Why would you ignore your body weight when focusing on fat loss or muscle gain? Because your weight won't tell you anything about body composition.

How can I track my progress without body weight?

For the most part, the number on your scale is meaningless, so your body weight will only mess with your mind. If you're gaining any lean muscle tissue while losing body fat, your weight could either stall or go in the opposite direction you'd expect even though you might look better than you ever have.

Focus instead on fat loss or muscle gain, not the weight on your scale. And if fat loss is your main goal, don't ignore the benefits of adding a little muscle in the process. You'll never get “too big” by accident, and every pound of lean muscle you add to your body helps you burn 50 more calories at rest. You'll look better, feel better, and be a more efficient fat-burning machine.
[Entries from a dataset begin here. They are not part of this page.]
/-! ## Itineraries and streams (R211 to R242) -/

/-- ILOAD of an image in the scratchpad without an overflow area replaces the engine's itinerary by the image's
stops and will land 0, or empties it and will land the refusal of the first stop that breaks a rule (R227);
IRUN starts the lowest free run of a loaded itinerary, its counters at the stops' predecessor counts, and queues
the stops that have none, or answers −1 where nothing is loaded (R228); IWAIT, IPOLL and IDROP test and
release runs (R229 to R231). ILOAD and IRUN read memory in program order: behind the context's earlier stores and
acquires (R193, R207).
Where the rules leave a point open, the choice is the model's, log entries 45, 56, 77, 141 and 142. -/
def Obligations.ItineraryInstructions : Prop :=
  ∀ (s : State) (w : Fields) (e : Entry) (t : State),
    let a := e.opA t t.cur
    let b := e.opB t t.cur
    let idle := t.loadingImage = false ∧ t.loadWaits t.cur = false ∧ ∀ r, (t.run r).state = 0
    (Runs s .iload w e t → w.near = true → a.toNat % 64 = 0 → 1 ≤ b.toNat → b.toNat ≤ 1024 → idle →
        ReadableSpad t a.toNat (64 * b.toNat) →
        let stops := (List.range b.toNat).map (fun i => BitVec.ofNat 512 (spadNat t (a.toNat + 64 * i) 64))
        overflowLen stops = 0 →
        let word := fun (v : Word) (loaded : List (BitVec 512)) => ∃ f s', exec (.iload w) s = .next s'
          ∧ s'.flights = t.flights ++ [f] ∧ f.kind = .status v ∧ f.xl = .ready
          ∧ (e.fdReg.fixed = false → f.dest = some e.fdReg
            ∧ (w.hints.tr = false → (s'.ctx t.cur).isPending e.fdReg = true))
          ∧ s'.graph.stops = loaded ∧ s'.graph.overflow = [] ∧ s'.mem = t.mem
        (firstBad b.toNat [] (fun _ => false) stops 0 = none → word 0 stops)
        ∧ (∀ cause i, firstBad b.toNat [] (fun _ => false) stops 0 = some (cause, i) → word (loadRefusal cause i) []))
    ∧ (Runs s .irun w e t → t.loadingImage = false → t.loadWaits t.cur = false → (t.graph.hasChunks && t.admittedBusy) = false →
        t.runFault a b = none →
        (t.graph.stops = [] → t.freeSlot ≠ none → exec (.irun w) s = toFd t e (-1))
        ∧ (∀ slot, t.freeSlot = some slot → t.graph.stops ≠ [] → ReadableSpad t a.toNat 64 →
          let preds := t.graph.stops.map stopPred
          ∃ s1, exec (.irun w) s = toFd s1 e (BitVec.ofNat 64 slot.1)
            ∧ (t.run slot).state = 0 ∧ (∀ r : Fin 4, r < slot → (t.run r).state ≠ 0)
            ∧ s1.run slot = { RunSlot.blank with
                state := 1
                counters := preds
                ring := b
                bases := (List.range 8).map (fun j => BitVec.ofNat 64 (spadNat t (a.toNat + 8 * j) 8))
                c := t.cur }
            ∧ (∀ r, r ≠ slot → s1.run r = t.run r)
            ∧ s1.graph.launchQueue = t.graph.launchQueue ++ (readyStops preds).map (fun k => (slot, BitVec.ofNat 10 k))
            ∧ s1.mem = t.mem))
    ∧ (Runs s .irun w e t → t.freeSlot = none → exec (.irun w) s = waits s t)
    ∧ (∀ run : Fin 4, a = BitVec.ofNat 64 run.1 →
        let r := t.run run
        let mask : BitVec 16 := b.setWidth 16
        let any := w.os.getLsbD 0
        let met := r.state ≠ 1 ∨ (any = true ∧ r.events &&& mask ≠ 0) ∨ (any = false ∧ mask ≠ 0 ∧ r.events &&& mask = mask)
        (Runs s .iwait w e t → met → exec (.iwait w) s = toFd (t.sawRun t.cur run r.events) e r.status)
        ∧ (Runs s .iwait w e t → ¬met → exec (.iwait w) s = waits s t)
        ∧ (Runs s .ipoll w e t → met → exec (.ipoll w) s =
            result (t.sawRun t.cur run (if r.state = 2 then r.events else r.events &&& mask)) e (e.truth true))
        ∧ (Runs s .ipoll w e t → ¬met → exec (.ipoll w) s = result t e (e.truth false))
        ∧ (Runs s .idrop w e t → r.state = 0 → exec (.idrop w) s = result t e [])
        ∧ (Runs s .idrop w e t → r.state ≠ 0 → w.os.getLsbD 0 = false → exec (.idrop w) s =
            result (t.modRun run (fun r => { r with events := r.events &&& ~~~mask })) e [])
        ∧ (Runs s .idrop w e t → r.state ≠ 0 → w.os.getLsbD 0 = true → r.coll = none → t.runBusy run = false →
            ∃ s1, exec (.idrop w) s = result s1 e [] ∧ s1.run run = RunSlot.blank ∧ s1.mem = t.mem))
If not weight, what should I track for progress?


Although it might feel awkward, photos and video are two of the best ways to track progress. Plus, even though numbers are great for collecting data, how you look and feel play the biggest role in these types of goals. And seeing your progress from week to week can be extremely motivating.

No, the mirror isn't nearly as good or accurate as photos and video. Your perception of how you look in the mirror is never as effective as something more permanent, and you'll never notice real change when you're looking at yourself daily.

Essential Tips for Photos/Videos:
    • Use the same exact location, lighting, time of day, and camera
    • Take photos and/or video from all sides
    • Use the same poses/angles every time
Measuring Tape

A measuring tape is another simple and great progress-tracking tool. The only thing that can be troublesome is being consistent with where and how you measure. It can be difficult to get the same location and you might subconsciously squeeze a little tighter with the tape measure as time goes on, but remember that you want accurate tracking to see if you need to make changes to your nutrition or activity levels.

Essential Tips for Using Measuring Tape
    • Use the same location, pressure, and time of day
    • Measure the smallest and widest sections of your waist, hips, thighs, and upper arms
Skinfold Calipers

The quality and accuracy of skinfold calipers can be all over the map, but the precise numbers you get aren't nearly as important as being consistent with your measurements to simply track progress. Plus, one thing to keep in mind is that people lose body fat from different areas at different rates, so keep an eye on all the measurements you take, and combine those results with the other methods for an overall outlook on your progress. Essential Tips for Using Skinfold Calipers
    • Follow the instructions! 
    • Measure the exact same locations every time
    • Use the same time of day
    • Use several locations to ensure the best tracking
Don't measure progress every day

As tempting as it is when you get started, measuring for results every single day can kill your motivation because change simply doesn't happen that quickly. And if it does, you're either not being consistent with your measurements, or there's been a dietary or hormonal change that's having a temporary effect. Just remember to ignore your body weight unless you use it as nothing but a fun datapoint combined with your other measurements. Regardless of whether you use one or all of the methods above, track your progress just once per week or every two weeks. That's the best way to have measurable differences and to fuel your fire."